Sanford is aware time is short, noting that his staff worked long
hours last week to justify his vetoes.
"We're in a crunch time," he said. "I think perhaps the lights
need to stay on a little bit longer so that we can forge
through."
However, Sanford doesn't foresee calling the Legislature into a
special session to finish work on his agenda or other issues.
"Calling back ... basically suggests crisis.
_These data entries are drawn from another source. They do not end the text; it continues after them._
-- ==== Sys2Proof/Decode.lean ====
section
/-!
DEFINITION. Decoding and encoding of command words (30_encoding.md R61 to R70).
`decode` is total on any two words and rejects by the name of the cause (R191 (a) to (e)).
It looks at `CW` and `NSESS` to decide legality, and never at `OPND` (R65).
-/

namespace Sys2Proof

/-- Why a command word is illegal: the causes (a) to (e) of R191. They share one status code (R194). -/
inductive Illegal where
  /-- (a) `op` is 0x0 or 0xA to 0xF (R66). -/
  | reservedOp
  /-- (b) `CW[3:0]` is not 0 (R67). -/
  | reservedBits
  /-- (c) `CW[7:4]` is not 0 in a command other than COPY (R67). -/
  | sourceBits
  /-- (d) `sd` is no slot of the block (R68). -/
  | slotRange
  /-- (e) `ss` of COPY is no slot of the block (R68). -/
  | sourceRange
deriving DecidableEq, Repr

/-! ## The table of R64 -/

/-- One row of R64: a command word `w` selects it when `(w & mask) == pattern`. -/
structure OpRow where
  op : Opcode
  mnemonic : String
  format : Format
  pattern : BitVec 16
  mask : BitVec 16
deriving DecidableEq, Repr

/-- The table of R64, in its order. -/
def opcodeTable : List OpRow :=
  [⟨.init, "INIT", .k, 0x1000, 0xF0FF⟩,
   ⟨.wu8, "WU8", .v8, 0x2000, 0xF0FF⟩,
   ⟨.wu16, "WU16", .v16, 0x3000, 0xF0FF⟩,
   ⟨.wu32, "WU32", .v32, 0x4000, 0xF0FF⟩,
   ⟨.wu64, "WU64", .v64, 0x5000, 0xF0FF⟩,
   ⟨.wu128, "WU128", .v128, 0x6000, 0xF0FF⟩,
   ⟨.write, "WRITE", .l, 0x7000, 0xF0FF⟩,
   ⟨.finish, "FINISH", .n, 0x8000, 0xF0FF⟩,
   ⟨.copy, "COPY", .n, 0x9000, 0xF00F⟩]

/-- The row selects the command word (R64). -/
def OpRow.selects (r : OpRow) (cw : BitVec 16) : Bool := decide (cw &&& r.mask = r.pattern)

/-! ## Fields (R61, R62) -/

/-- `op`, the operation code. -/
def opField (cw : BitVec 16) : BitVec 4 := cw.extractLsb' 12 4

/-- `sd`, the destination slot. -/
def sdField (cw : BitVec 16) : Slot := (cw.extractLsb' 8 4).toFin

/-- `ss`, the source slot of COPY. -/
def ssField (cw : BitVec 16) : Slot := (cw.extractLsb' 4 4).toFin

/-- `rsv`, the reserved bits. -/
def rsvField (cw : BitVec 16) : BitVec 4 := cw.extractLsb' 0 4

/-- The low word of the operand, `OPND[63:0]`. -/
def opndLow (opnd : BitVec 128) : Word := opnd.extractLsb' 0 64

/-- The high word of the operand, `OPND[127:64]`. -/
def opndHigh (opnd : BitVec 128) : Word := opnd.extractLsb' 64 64

/-- The operation an operation code selects; none for the reserved codes (R64, R66). -/
def Opcode.ofCode (op : BitVec 4) : Option Opcode :=
  match op.toNat with
  | 1 => some .init
  | 2 => some .wu8
  | 3 => some .wu16
  | 4 => some .wu32
  | 5 => some .wu64
  | 6 => some .wu128
  | 7 => some .write
  | 8 => some .finish
  | 9 => some .copy
  | _ => none

/-- The operation code of an operation (R64). -/
def Opcode.code : Opcode → BitVec 4
  | .init => 0x1
  | .wu8 => 0x2
  | .wu16 => 0x3
  | .wu32 => 0x4
  | .wu64 => 0x5
  | .wu128 => 0x6
  | .write => 0x7
  | .finish => 0x8
  | .copy => 0x9

/-- The operand format of an operation (R62, R64). -/
def Opcode.format : Opcode → Format
  | .init => .k
  | .wu8 => .v8
  | .wu16 => .v16
  | .wu32 => .v32
  | .wu64 => .v64
  | .wu128 => .v128
  | .write => .l
  | .finish => .n
  | .copy => .n

/-- How many low bits of `OPND` a format reads (R62); it ignores the rest (R63). -/
def Format.readBits : Format → Nat
  | .k => 128
  | .v8 => 8
  | .v16 => 16
  | .v32 => 32
  | .v64 => 64
  | .v128 => 128
  | .l => 64
  | .n => 0

/-- `OPND` with the bits that the format does not read set to 0 (R62, R63). -/
def Format.readPart (f : Format) (opnd : BitVec 128) : BitVec 128 := BitVec.ofNat 128 (opnd.toNat % 2 ^ f.readBits)

/-! ## Decoding -/

/-- The command with the given operation, its operands taken verbatim from `OPND` (R62, R63). -/
def assemble (op : Opcode) (sd ss : Slot) (opnd : BitVec 128) : Instr :=
  match op with
  | .init => .init sd (opndLow opnd) (opndHigh opnd)
  | .wu8 => .wu8 sd (opnd.extractLsb' 0 8)
  | .wu16 => .wu16 sd (opnd.extractLsb' 0 16)
  | .wu32 => .wu32 sd (opnd.extractLsb' 0 32)
  | .wu64 => .wu64 sd (opndLow opnd)
  | .wu128 => .wu128 sd (opndLow opnd) (opndHigh opnd)
  | .write => .write sd (opndLow opnd)
  | .finish => .finish sd
  | .copy => .copy sd ss

/-- What is illegal about a command word whose operation is `op`, if anything: R191 (b) to (e). -/
def illegality (nsess : Nat) (op : Opcode) (cw : BitVec 16) : Option Illegal :=
  if rsvField cw ≠ 0 then some .reservedBits
  else if op ≠ .copy ∧ ssField cw ≠ 0 then some .sourceBits
  else if Slot.inRange nsess (sdField cw) = false then some .slotRange
  else if op = .copy ∧ Slot.inRange nsess (ssField cw) = false then some .sourceRange
  else none

/-- The command that the words carry on a block of `nsess` slots, or why the command word is illegal (R65, R191). -/
def decode (nsess : Nat) (w : Words) : Except Illegal Instr :=
  match Opcode.ofCode (opField w.cw) with
  | none => .error .reservedOp
  | some op =>
    match illegality nsess op w.cw with
    | some e => .error e
    | none => .ok (assemble op (sdField w.cw) (ssField w.cw) w.opnd)

/-! ## Encoding -/

/-- The source slot field of a command: `ss` of COPY, 0 in every other command (R61, R67). -/
def Instr.sourceField : Instr → Slot
  | .copy _ ss => ss
  | .init _ _ _ => 0
  | .wu8 _ _ => 0
  | .wu16 _ _ => 0
  | .wu32 _ _ => 0
  | .wu64 _ _ => 0
  | .wu128 _ _ _ => 0
  | .write _ _ => 0
  | .finish _ => 0

/-- The command word: `{op, sd, ss, rsv}` (R61, R64). -/
def encodeCW (i : Instr) : BitVec 16 :=
  i.opcode.code ++ BitVec.ofFin (w := 4) i.dest ++ BitVec.ofFin (w := 4) i.sourceField ++ (0 : BitVec 4)

/-- The operand, the bits that the format does not read written as 0 (R62, R80). -/
def encodeOpnd : Instr → BitVec 128
  | .init _ key0 key1 => key1 ++ key0
  | .wu8 _ v => v.setWidth 128
  | .wu16 _ v => v.setWidth 128
  | .wu32 _ v => v.setWidth 128
  | .wu64 _ v => v.setWidth 128
  | .wu128 _ lo hi => hi ++ lo
  | .write _ len => len.setWidth 128
  | .finish _ => 0
  | .copy _ _ => 0

/-- The words of a command (R60). -/
def encode (i : Instr) : Words := ⟨encodeCW i, encodeOpnd i⟩

/-! ## The opcode table's numbering -/

/-- The two words of a command whose bits are numbered as spec/opcode_table.json numbers them: bit 0 is the least
significant bit of `CW`, and `OPND` counts on from bit 16; every bit from `nbits` on is 0 (log entry 4). -/
def wordsOfTable (nbits w : Nat) : Words :=
  ⟨BitVec.ofNat 16 (w % 2 ^ nbits), BitVec.ofNat 128 (w % 2 ^ nbits / 2 ^ 16)⟩

/-- What the decoder reads from the bits `w`, on a block with the default number of slots (R11). -/
def decodeTableWord (nbits w : Nat) : Option Instr :=
  match decode Params.default.nsess (wordsOfTable nbits w) with
  | .ok i => some i
  | .error _ => none

end Sys2Proof
end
I don't think we're at
crisis," he said.
The Republican governor's stunt last Thursday - bringing two
squirming piglets to the doors of the House chamber to call
attention to pork that remained in the state budget - prompted
nearly an hour of reaction from the Senate that delayed taking up
budget vetoes.
A day earlier, the House raced through 106 budget vetoes,
sustaining just one of them and drawing rebukes from Sanford for a
"reckless" lack of consideration.
House Ways and Means Chairman Bobby Harrell, R-Charleston, said
that many vetoes threatened to gum up the works "when there are much
more important issues that we need to be talking about."
House Speaker David Wilkins, R-Greenville, said the lower chamber
has accomplished much during the two-year assembly: clarifying that
employee handbooks aren't work contracts; a lawsuit reform bill;
making it easier to establish charter schools; getting a bill to
Sanford's desk that changes how regulations are imposed on small
businesses; and passing Sanford's income tax reduction plan.
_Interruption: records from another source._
/-! ## The step, the host's moves and reset (30_encoding.md R60, 70_reset_and_hazards.md) -/

/-- A step runs the decoded command: an idle block takes the command presented, with its window at the window port and the
last response gone, and executes it; an illegal one raises IllegalCommand (R60, R65). The last clause rests on log entry 4, the
model's choice: the numbering of the table's bits, the empty window, and that `withFetchWord` makes a busy block idle. -/
def Obligations.AStepRunsTheDecodedCommand : Prop :=
  (∀ (s : State) (c : Command) (rest : List HostInput) (i : Instr), s.ph = .idle → s.inputs = .command c :: rest →
    decode s.cfg.nsess c.words = .ok i →
    step s = exec i { s with inputs := rest, win := c.win, rspValid := false }) ∧
  (∀ (s : State) (c : Command) (rest : List HostInput), s.ph = .idle → s.inputs = .command c :: rest →
    (∀ i, decode s.cfg.nsess c.words ≠ .ok i) →
    step s = raise .illegalCommand { s with inputs := rest, win := c.win, rspValid := false }) ∧
  (∀ (s : State) (c : Command) (rest : List HostInput) (i : Instr), s.ph = .idle → s.inputs = .stepped c :: rest →
    decode s.cfg.nsess c.words = .ok i → i.opcode ≠ .write →
    step s = exec i { s with inputs := rest, win := c.win, rspValid := false }) ∧
  (∀ (s : State) (nbits w : Nat) (i : Instr), decode s.cfg.nsess (wordsOfTable nbits w) = .ok i →
    step (s.withFetchWord nbits w) = exec i { s with ph := .idle, win := [], rspValid := false })

/-- A busy block accepts no command: what the host presents stays presented while the WRITE makes its micro-step; with no move
of the host left, or a tick, it makes its micro-step as well (R150, R162, R215). An idle block with nothing presented keeps its
state (R204, R212). That the host's moves are a list with ticks is the model's choice (log entry 5). -/
def Obligations.BusyBlocksAcceptNoCommandAndIdleBlocksWait : Prop :=
  (∀ (s : State) (c : Command) (rest : List HostInput), s.ph ≠ .idle →
    (s.inputs = .command c :: rest ∨ s.inputs = .stepped c :: rest) →
    step s = microStep s ∧ ∀ t, step s = .next t → t.inputs = s.inputs) ∧
  (∀ s : State, s.ph ≠ .idle → s.inputs = [] → step s = microStep s) ∧
  (∀ (s : State) (rest : List HostInput), s.ph ≠ .idle → s.inputs = .tick :: rest →
    step s = microStep { s with inputs := rest }) ∧
  (∀ s : State, s.ph = .idle → s.inputs = [] → step s = .next s) ∧
  (∀ (s : State) (rest : List HostInput), s.ph = .idle → s.inputs = .tick :: rest →
    step s = .next { s with inputs := rest })

/-- R210, R211: reset, from any phase, clears every flag, makes the processor idle and leaves no response, so that every
command that reads an accumulator then raises NotLive; the constants and the host's later moves stay. -/
def Obligations.ResetLosesEverySessionAndAnyCommandInProgress : Prop :=
  ∀ (s : State) (rest : List HostInput), s.inputs = .reset :: rest →
    ∃ t, step s = .next t ∧ NothingLive t ∧ t.ph = .idle ∧ cmdReady t = true ∧ t.rspValid = false ∧
      t.rsp = ⟨.ok, 0⟩ ∧ t.cfg = s.cfg ∧ t.inputs = rest ∧
      (∀ (i : Instr) (n : Slot), i.needs = some n → i.wf t.cfg.nsess = true → exec i t = raise .notLive t)

/-- The state after power-on: no slot is live, the processor is idle, and the response is `(OK, 0)` (R34). That nothing is
presented is the model's choice (log entry 5). -/
def Obligations.PowerOnState : Prop :=
  NothingLive State.reset ∧ State.reset.ph = .idle ∧ State.reset.rsp = ⟨.ok, 0⟩ ∧ State.reset.inputs = []

/-- The reset state meets the invariant. -/
def Obligations.ResetMeetsTheInvariant : Prop := Inv State.reset

/-- Every step keeps the invariant, from every state that meets it. -/
def Obligations.EveryStepKeepsTheInvariant : Prop := ∀ s t : State, Inv s → step s = .next t → Inv t

/-- From every state that meets the invariant a step answers a next state: no fault and no refusal is ever reached (R48,
R195). -/
def Obligations.NoStepStopsUnderTheInvariant : Prop := ∀ s : State, Inv s → ∃ t, step s = .next t

/-- No step changes the constants, and `M`, `INC`, `NSESS` stay as they are through every run and every reset (R30, R34). -/
def Obligations.ConstantsNeverChange : Prop := ∀ s t : State, step s = .next t → t.cfg = s.cfg
end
In all, the House has passed 13 of Sanford's top agenda items;
just one of those has cleared the Senate.
"I'll be disappointed if many of the bills passed by the House
passed earlier in the session were not dealt with by the Senate,"
Wilkins said.
For the most part, Sanford's priorities faced little resistance
in the House, but in the Senate there's been virtually no
progress.
To get around that, the House began passing some of Sanford's
agenda items and other bills a second time by attaching them to
bills that had cleared the Senate so they would leap to the top of
the Senate's clogged calendar.
"We keep having to pass bills twice," Wilkins said.
Senators spent Tuesday and Wednesday mired in a debate over
Sanford's plans to cut the state's income tax and weren't looking
forward to dealing with budget vetoes.
A sense of resignation had set in.
While there were plenty of important bills to take up, "the world
won't end if we don't do anything else," said Senate Majority Leader
Hugh Leatherman, R-Florence.
The little piggies that went to the Statehouse with Sanford did
little to win him much support, either.
Sen. David Thomas, R-Fountain Inn, had led the fight for
Sanford's income tax plan but said it appeared to be dead after
Sanford couldn't convince Democrats to get the issue to a vote.
The vetoes and the pig incident show how differently Sanford
works with legislators than his predecessors, who used well-defined,
targeted vetoes and built support to sustain them, Thomas said.
With Sanford, its pigs and polls.
With his vetoes bashed in the House, the governor cast himself as
standing up "to these bad guys and brings pigs into the chamber,"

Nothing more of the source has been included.